*Assignment*:
Take the lines from the beginning of the data below through the line holding "field of a register, or" and return exactly those.

[Collected data]
== Segment start ==

-- ==== Sys2Proof/Certificates/Slice0/Obligations.lean ====
section
/-!
DEFINITION. Certificates/Slice0/Obligations.lean: the statements for the provers, chapter by chapter. Each command's conclusion is
that exec answers a next state with what the rules give, under conditions on the state and the operands alone.
-/
open Sys2Proof Sys2Proof.Machine

/-- R3, R6, and of R4 and R7: a BAR0 write whose byte enables are not all four bytes of one aligned dword is discarded; every read
row answers the host with the whole dword as the register reads. Outside the MSI-X table and its PBA, a bit that belongs to no
field of a register, or to a write-only one, reads zero, and so does every bit of an offset no block occupies, whose write is
ignored. R283: beyond a closed crossing a write is discarded and a read returns 0xFFFF_FFFF. -/
def Obligations.Bar0WholeDwords : Prop :=
  (∀ (off : Nat) (tlp : DwordTlp) (data : Word) (s : State), tlp.poisoned = false → tlp.be ≠ 15 ∨ off % 4 ≠ 0 ∨ s.barShut off = true →
    exec (.registerWrite off tlp data) s = .next s) ∧
  (∀ (c : Instr) (o : Nat) (s : State),
    (c = .tickSnapshotRead ∧ o = Reg.GLB_TICK_LO) ∨ (c = .modidDataRead ∧ o = Reg.GLB_MODID_DATA) ∨
    (c = .tenData0Read ∧ o = Reg.RNS_TEN_DATA 0) ∨ (c = .pkhMapData0Read ∧ o = Reg.PKH_MAP_DATA 0) ∨
    (c = .pkhModelData0Read ∧ o = Reg.PKH_MODEL_DATA 0) ∨ (c = .apData0Read ∧ o = Reg.HST_AP_DATA 0) →
    (s.barShut o = true → exec c s = .next (s.emit (.readCompletion 0 0 (toLE 4 0xFFFFFFFF)))) ∧
    (s.barShut o = false → Gives c s fun t => t.out = (readEffect s o).out ++ [.readCompletion 0 0 (toLE 4 (barRead s o).2)] ∧
      t = { readEffect s o with out := t.out })) ∧
  (∀ (s : State) (o i : Nat), ¬(0x2410000 ≤ o ∧ o < 0x2420100) →
    (∀ (d : RegDesc) (k : Nat) (f : FieldDesc), regAt o = some (d, k) → f ∈ d.fields → f.acc ≠ .wo → i < f.lo ∨ f.hi < i) →
    (readReg s o).testBit i = false) ∧
  (∀ (s : State) (o : Nat) (data : Word), (0x600000 ≤ o ∧ o < 0x800000) ∨ 0x2600000 ≤ o →
    readReg s o = 0 ∧ (s.host.doorbells = [] → exec (.registerWrite o ⟨15, false⟩ data) s = .next s))

/-- R4 and Table GLB-1, on a register of each kind: RW takes the value, RW-L takes it while GLB_LOCK is 0 and within the stated
range and is left as it was otherwise, W1C is cleared by 1 and kept by 0, RO ignores the write; and a 1 to GLB_LOCK locks. The
register write finds no doorbell waiting before it (R272). -/
def Obligations.AccessCodes : Prop :=
  ∀ (k : Fin 128) (data : Word) (s : State),
    (s.host.doorbells = [] → s.shut 4 1 0 = false → Gives (.registerWrite (Reg.STL_ALLOC_LOW k) ⟨15, false⟩ data) s fun t =>
      t.fld (Reg.STL_ALLOC_LOW k) F.STL_ALLOC_LOW_LOW = bits data.toNat 17 0 ∧
      (∀ o, o ≠ Reg.STL_ALLOC_LOW k → t.reg o = s.reg o) ∧ t = { s with regs := t.regs }) ∧
    (s.host.doorbells = [] → s.shut 4 1 0 = false → Gives (.registerWrite (Reg.STL_RSV_FIRST k) ⟨15, false⟩ data) s fun t =>
      t.fld (Reg.STL_RSV_FIRST k) F.STL_RSV_FIRST_FIRST =
        (if s.locked = false ∧ bits data.toNat 17 0 ≤ 147455 then bits data.toNat 17 0
          else s.fld (Reg.STL_RSV_FIRST k) F.STL_RSV_FIRST_FIRST) ∧
      (∀ o, o ≠ Reg.STL_RSV_FIRST k → t.reg o = s.reg o) ∧ t = { s with regs := t.regs }) ∧
    (s.host.doorbells = [] → s.shut 4 1 0 = false → Gives (.registerWrite (Reg.STL_STATUS k) ⟨15, false⟩ data) s fun t =>
      t.flag (Reg.STL_STATUS k) F.STL_STATUS_PART_ERR =
        (s.flag (Reg.STL_STATUS k) F.STL_STATUS_PART_ERR && !bit data.toNat 5) ∧
      t.stalls = s.stalls ∧ (∀ o, o ≠ Reg.STL_STATUS k → t.reg o = s.reg o) ∧ t = { s with regs := t.regs }) ∧
    (s.host.doorbells = [] → exec (.registerWrite (Reg.STL_ID k) ⟨15, false⟩ data) s = .next s) ∧
    (data.toNat % 2 = 1 → Gives (.glbLockSet data) s fun t => t.locked = true ∧
      (∀ o, o ≠ Reg.GLB_LOCK → t.reg o = s.reg o) ∧ t = { s with regs := t.regs }) ∧
    (data.toNat % 2 = 0 → exec (.glbLockSet data) s = .next s)

/-- R43 and Table STL-6: OUT_REQ takes an IN_SERVICE stall to DRAINING, IN_REQ an OUT_OF_SERVICE stall to IN_SERVICE, and a
DRAINING stall without queued or running work goes OUT_OF_SERVICE. Each change raises STL 0x0001 with the old and the new state
and leaves every other stall, HBM and the other units alone. A request in any other state sets CTRL_CONFLICT and changes nothing
else. -/
def Obligations.StallServiceStates : Prop :=
  (∀ (k : Fin 128) (s : State) (c : Instr) (old new : Service),
    (s.stall k).service = old →
    (c = .outReq k ∧ old = .inService ∧ new = .draining) ∨
    (c = .inReq k ∧ old = .outOfService ∧ new = .inService) ∨
    (c = .stallDrained k ∧ old = .draining ∧ new = .outOfService ∧ stallIdle s k = true) →
    Gives c s fun t => t.stall k = { s.stall k with service := new } ∧ (∀ m, m ≠ k.val → t.stall m = s.stall m) ∧
      (s.far.events.length < 256 →
        t.far.events = s.far.events ++ [s.record Tag.stl 0x0001 Sev.info k [old.num, new.num]]) ∧
      t = { s with stalls := t.stalls, far := t.far, regs := t.regs }) ∧
  (∀ (k : Fin 128) (s : State) (c : Instr),
    (c = .outReq k ∧ (s.stall k).service ≠ .inService) ∨ (c = .inReq k ∧ (s.stall k).service ≠ .outOfService) →
    Gives c s fun t => t.flag (Reg.STL_STATUS k) F.STL_STATUS_CTRL_CONFLICT = true ∧
      (∀ o, o ≠ Reg.STL_STATUS k → t.reg o = s.reg o) ∧ t = { s with regs := t.regs })

/-- R28: the home controller applies its oldest queued line write: every byte of the line reads as the write gave it, every other
byte of HBM as before, and the queue is shorter by that write. STL_BUF_PART: regions that sum to 47 are stored while the stall is
OUT_OF_SERVICE and unlocked, a wrong sum sets PART_ERR and is ignored, and any other write is ignored. R41: a pending duty takes
effect once the items that ran when it was set have completed. R42: a FAILED stall's controller applies nothing. -/
def Obligations.StallHomeAndRegisters : Prop :=
  (∀ (k : Fin 128) (s : State) (w : HomeWrite) (q : List HomeWrite),
    (s.stall k).storeQ = w :: q → s.stallFailed k = false → s.clk.stable ≠ .stabled → s.clk.stable ≠ .exiting →
    Gives (.homeWriteApply k) s fun t => (t.stall k).storeQ = q ∧
      (∀ i, i < 64 → Memory.byte t.mem (64 * w.line + i) = (padTo 64 w.data).getD i 0) ∧
      (∀ a, a < 64 * w.line ∨ 64 * w.line + 64 ≤ a → Memory.byte t.mem a = Memory.byte s.mem a) ∧
      t.marks.get? w.line = none ∧ t = { s with mem := t.mem, marks := t.marks, stalls := t.stalls }) ∧
  (∀ (k : Fin 128) (data : Word) (s : State),
    let d := data.toNat
    (bits d 21 16 + bits d 13 8 + bits d 5 0 = 47 → (s.stall k).service = .outOfService → s.locked = false →
      Gives (.bufPartWrite k data) s fun t => t.fld (Reg.STL_BUF_PART k) F.STL_BUF_PART_NMU = bits d 21 16 ∧
        t.fld (Reg.STL_BUF_PART k) F.STL_BUF_PART_QRY = bits d 13 8 ∧
        t.fld (Reg.STL_BUF_PART k) F.STL_BUF_PART_COIN = bits d 5 0 ∧
        (∀ o, o ≠ Reg.STL_BUF_PART k → t.reg o = s.reg o) ∧ t = { s with regs := t.regs }) ∧
    (bits d 21 16 + bits d 13 8 + bits d 5 0 ≠ 47 →
      Gives (.bufPartWrite k data) s fun t => t.flag (Reg.STL_STATUS k) F.STL_STATUS_PART_ERR = true ∧
        (∀ o, o ≠ Reg.STL_STATUS k → t.reg o = s.reg o) ∧ t = { s with regs := t.regs }) ∧
    (bits d 21 16 + bits d 13 8 + bits d 5 0 = 47 → (s.stall k).service ≠ .outOfService ∨ s.locked = true →
      exec (.bufPartWrite k data) s = .next s)) ∧
  (∀ (k : Fin 128) (s : State) (d : Duty), (s.stall k).dutyNext = some d →
    let old := (s.stall k).dutyWait
    let due := (∀ x ∈ (s.work k).run, x.item.ord ∉ old) ∧ ∀ a ∈ (s.work k).appends, a.run ≠ none → a.ord ∉ old
    (due → exec (.dutyTakeEffect k) s = .next (s.setStall k { s.stall k with duty := d, dutyNext := none, dutyWait := [] })) ∧
    (¬ due → exec (.dutyTakeEffect k) s = .next s)) ∧
  (∀ (k : Fin 128) (s : State), s.stallFailed k = true → exec (.homeWriteApply k) s = .next s)

/-- R33: GO copies the staged descriptor to the end of an IN_SERVICE stall's queue while it has room, discards it and sets
OVERFLOW while it has none; on a stall not IN_SERVICE it completes with RIGHTS. R34: a descriptor at its turn that fails a check
ends with the check's status and changes no memory. R37: a finished descriptor's entry goes to the next slot of a host-memory
ring, enabling a ring resets it to slot 0 and PHASE 1, and a write of the consumer index stores it. -/
def Obligations.NearMemoryQueue : Prop :=
  (∀ (k : Fin 128) (data : Word) (s : State), data.toNat % 2 = 1 →
    ((s.stall k).nmuQ.length < 64 → (s.stall k).service = .inService →
      exec (.nmuGo k data) s = .next (s.setStall k
        { s.stall k with nmuQ := (s.stall k).nmuQ ++ [s.staged (Reg.STL_NMU_DESC k 0) 8] })) ∧
    (64 ≤ (s.stall k).nmuQ.length →
      Gives (.nmuGo k data) s fun t => t.flag (Reg.STL_NMU_STATUS k) F.STL_NMU_STATUS_OVERFLOW = true ∧
        t = { s with regs := t.regs }) ∧
    ((s.stall k).nmuQ.length < 64 → (s.stall k).service ≠ .inService →
      Gives (.nmuGo k data) s fun t => (∃ r, (t.stall k).nmuRun = (s.stall k).nmuRun ++ [r] ∧ r.status = St.rights) ∧
        t = { s with stalls := t.stalls })) ∧
  (∀ (k : Fin 128) (s : State) (d : Bytes) (q : List Bytes) (c : Instr) (op : Nat),
    (c = .nmuFill k ∧ op = 1) ∨ (c = .nmuCopy k ∧ op = 2) ∨ (c = .nmuCompare k ∧ op = 3) ∨ (c = .nmuReduce k ∧ op = 4) →
    nmuOp d = op ∨ nmuOp d = 0 ∨ 4 < nmuOp d → NmuReady s k d q → nmuCheck d ≠ St.ok →
    (exec c s = .next (s.setStall k { s.stall k with
        nmuQ := q, nmuRun := (s.stall k).nmuRun ++ [⟨d, nmuCheck d, 0, 0, true⟩] })) ∧
    (nmuOp d = 0 ∨ 4 < nmuOp d ∨ (nmuOp d = 4 ∧ (1 < nmuRedOp d ∨ 2 < nmuDtype d)) → nmuCheck d = St.rights) ∧
    (1 ≤ nmuOp d ∧ nmuOp d ≤ 3 → nmuCheck d = St.bounds)) ∧
  (∀ (k : Fin 128) (s : State), (s.stall k).nmuRun ≠ [] →
    s.clk.stable ≠ .stabled → s.clk.stable ≠ .exiting → (∀ r ∈ (s.stall k).nmuRun, nmuCqe r.desc = true) →
    s.flag (Reg.STL_NMU_CQ_CTRL k) F.STL_NMU_CQ_CTRL_EN = true → nmuRingFull s k = false →
    bit (s.base (Reg.STL_NMU_CQ_BASE_LO k)) 63 = true → s.hostOpen = true →
    Gives (.nmuComplete k) s fun t => ∃ i r, (s.stall k).nmuRun[i]? = some r ∧ (t.stall k).nmuRun = (s.stall k).nmuRun.eraseIdx i ∧
      t.mem = s.mem ∧
      ((t.stall k).nmuSlot, (t.stall k).nmuPhase) = ringNext (s.stall k).nmuSlot
        (s.fld (Reg.STL_NMU_CQ_CTRL k) F.STL_NMU_CQ_CTRL_LOG2_SIZE) (s.stall k).nmuPhase ∧
      ∃ more, t.out = s.out ++ .hostWrite
        (s.base (Reg.STL_NMU_CQ_BASE_LO k) % 2 ^ 63 + 16 * (s.stall k).nmuSlot) (nmuEntry r (s.stall k).nmuPhase) :: more) ∧
  (∀ (k : Fin 128) (data : Word) (s : State), bit data.toNat 31 = true →
    s.flag (Reg.STL_NMU_CQ_CTRL k) F.STL_NMU_CQ_CTRL_EN = false →
    Gives (.nmuCqEnable k data) s fun t => (t.stall k).nmuSlot = 0 ∧ (t.stall k).nmuPhase = true ∧
      t.flag (Reg.STL_NMU_CQ_CTRL k) F.STL_NMU_CQ_CTRL_EN = true ∧ t = { s with regs := t.regs, stalls := t.stalls }) ∧
  (∀ (k : Fin 128) (data : Word) (s : State), nmuRingFull s k = false →
    Gives (.nmuCqHeadWrite k data) s fun t =>
      t.fld (Reg.STL_NMU_CQ_HEAD k) F.STL_NMU_CQ_HEAD_HEAD = bits data.toNat 11 0 ∧
      (∀ o, o ≠ Reg.STL_NMU_CQ_HEAD k → t.reg o = s.reg o) ∧ t = { s with regs := t.regs })

/-- R35: FILL writes its pattern, little-endian, to every 8-byte word of the destination; COPY leaves the destination equal to the
whole of the source as it stood before, even when the ranges overlap. Both end OK with all bytes done, and no byte outside the
destination changes. -/
def Obligations.NearMemoryFillCopy : Prop :=
  ∀ (k : Fin 128) (s : State) (d : Bytes) (q : List Bytes),
    NmuReady s k d q → nmuCheck d = St.ok → Quiet s (nmuDst d) (nmuLen d) →
    (nmuOp d = 1 → Gives (.nmuFill k) s fun t =>
      (t.stall k).nmuRun = (s.stall k).nmuRun ++ [⟨d, St.ok, 0, nmuLen d, true⟩] ∧ (t.stall k).nmuQ = q ∧
      (∀ i, i < nmuLen d → (Memory.byte t.mem (nmuDst d + i)).toNat = nmuSrc d / 256 ^ (i % 8) % 256) ∧
      (∀ a, a < nmuDst d ∨ nmuDst d + nmuLen d ≤ a → Memory.byte t.mem a = Memory.byte s.mem a) ∧
      t = { s with mem := t.mem, marks := t.marks, stalls := t.stalls }) ∧
    (nmuOp d = 2 → Quiet s (nmuSrc d) (nmuLen d) → Clean s (nmuSrc d) (nmuLen d) → Gives (.nmuCopy k) s fun t =>
      (t.stall k).nmuRun = (s.stall k).nmuRun ++ [⟨d, St.ok, 0, nmuLen d, true⟩] ∧ (t.stall k).nmuQ = q ∧
      (∀ i, i < nmuLen d → Memory.byte t.mem (nmuDst d + i) = Memory.byte s.mem (nmuSrc d + i)) ∧
      (∀ a, a < nmuDst d ∨ nmuDst d + nmuLen d ≤ a → Memory.byte t.mem a = Memory.byte s.mem a) ∧
      t = { s with mem := t.mem, marks := t.marks, stalls := t.stalls })

/-- R35: COMPARE of equal ranges gives RESULT 0xFFFF_FFFF, of ranges that differ the offset of the first differing byte, and writes
nothing. REDUCE sets each element of the destination to the two elements combined (ranges apart, or the same), and no byte outside
the destination changes. -/
def Obligations.NearMemoryCompareReduce : Prop :=
  ∀ (k : Fin 128) (s : State) (d : Bytes) (q : List Bytes),
    NmuReady s k d q → nmuCheck d = St.ok → Quiet s (nmuDst d) (nmuLen d) → Quiet s (nmuSrc d) (nmuLen d) →
    Clean s (nmuSrc d) (nmuLen d) → Clean s (nmuDst d) (nmuLen d) →
    (nmuOp d = 3 → Gives (.nmuCompare k) s fun t =>
      (∃ r, (t.stall k).nmuRun = (s.stall k).nmuRun ++ [r] ∧ r.status = St.ok ∧
        ((r.result = 0xFFFFFFFF ∧
            ∀ i, i < nmuLen d → Memory.byte s.mem (nmuDst d + i) = Memory.byte s.mem (nmuSrc d + i)) ∨
          (r.result < nmuLen d ∧ Memory.byte s.mem (nmuDst d + r.result) ≠ Memory.byte s.mem (nmuSrc d + r.result) ∧
            ∀ i, i < r.result → Memory.byte s.mem (nmuDst d + i) = Memory.byte s.mem (nmuSrc d + i)))) ∧
      t = { s with stalls := t.stalls }) ∧
    (nmuOp d = 4 → Gives (.nmuReduce k) s fun t =>
      (t.stall k).nmuRun = (s.stall k).nmuRun ++ [⟨d, St.ok, 0, nmuLen d, true⟩] ∧
      (nmuDst d + nmuLen d ≤ nmuSrc d ∨ nmuSrc d + nmuLen d ≤ nmuDst d ∨ nmuSrc d = nmuDst d →
        ∀ i, i < nmuLen d / (if nmuDtype d = 1 then 2 else 4) →
          let w := if nmuDtype d = 1 then 2 else 4
          leNat (Memory.read t.mem (nmuDst d + w * i) w) =
            reduceElem (nmuRedOp d) (nmuDtype d) (leNat (Memory.read s.mem (nmuDst d + w * i) w))
              (leNat (Memory.read s.mem (nmuSrc d + w * i) w)) % 256 ^ w) ∧
      (∀ a, a < nmuDst d ∨ nmuDst d + nmuLen d ≤ a → Memory.byte t.mem a = Memory.byte s.mem a) ∧
      t = { s with mem := t.mem, marks := t.marks, stalls := t.stalls })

== Segment end ==

*Solution to this problem*:
-- ==== Sys2Proof/Certificates/Slice0/Obligations.lean ====
section
/-!
DEFINITION. Certificates/Slice0/Obligations.lean: the statements for the provers, chapter by chapter. Each command's conclusion is
that exec answers a next state with what the rules give, under conditions on the state and the operands alone.
-/
open Sys2Proof Sys2Proof.Machine

/-- R3, R6, and of R4 and R7: a BAR0 write whose byte enables are not all four bytes of one aligned dword is discarded; every read
row answers the host with the whole dword as the register reads. Outside the MSI-X table and its PBA, a bit that belongs to no
field of a register, or to a write-only one, reads zero, and so does every bit of an offset no block occupies, whose write is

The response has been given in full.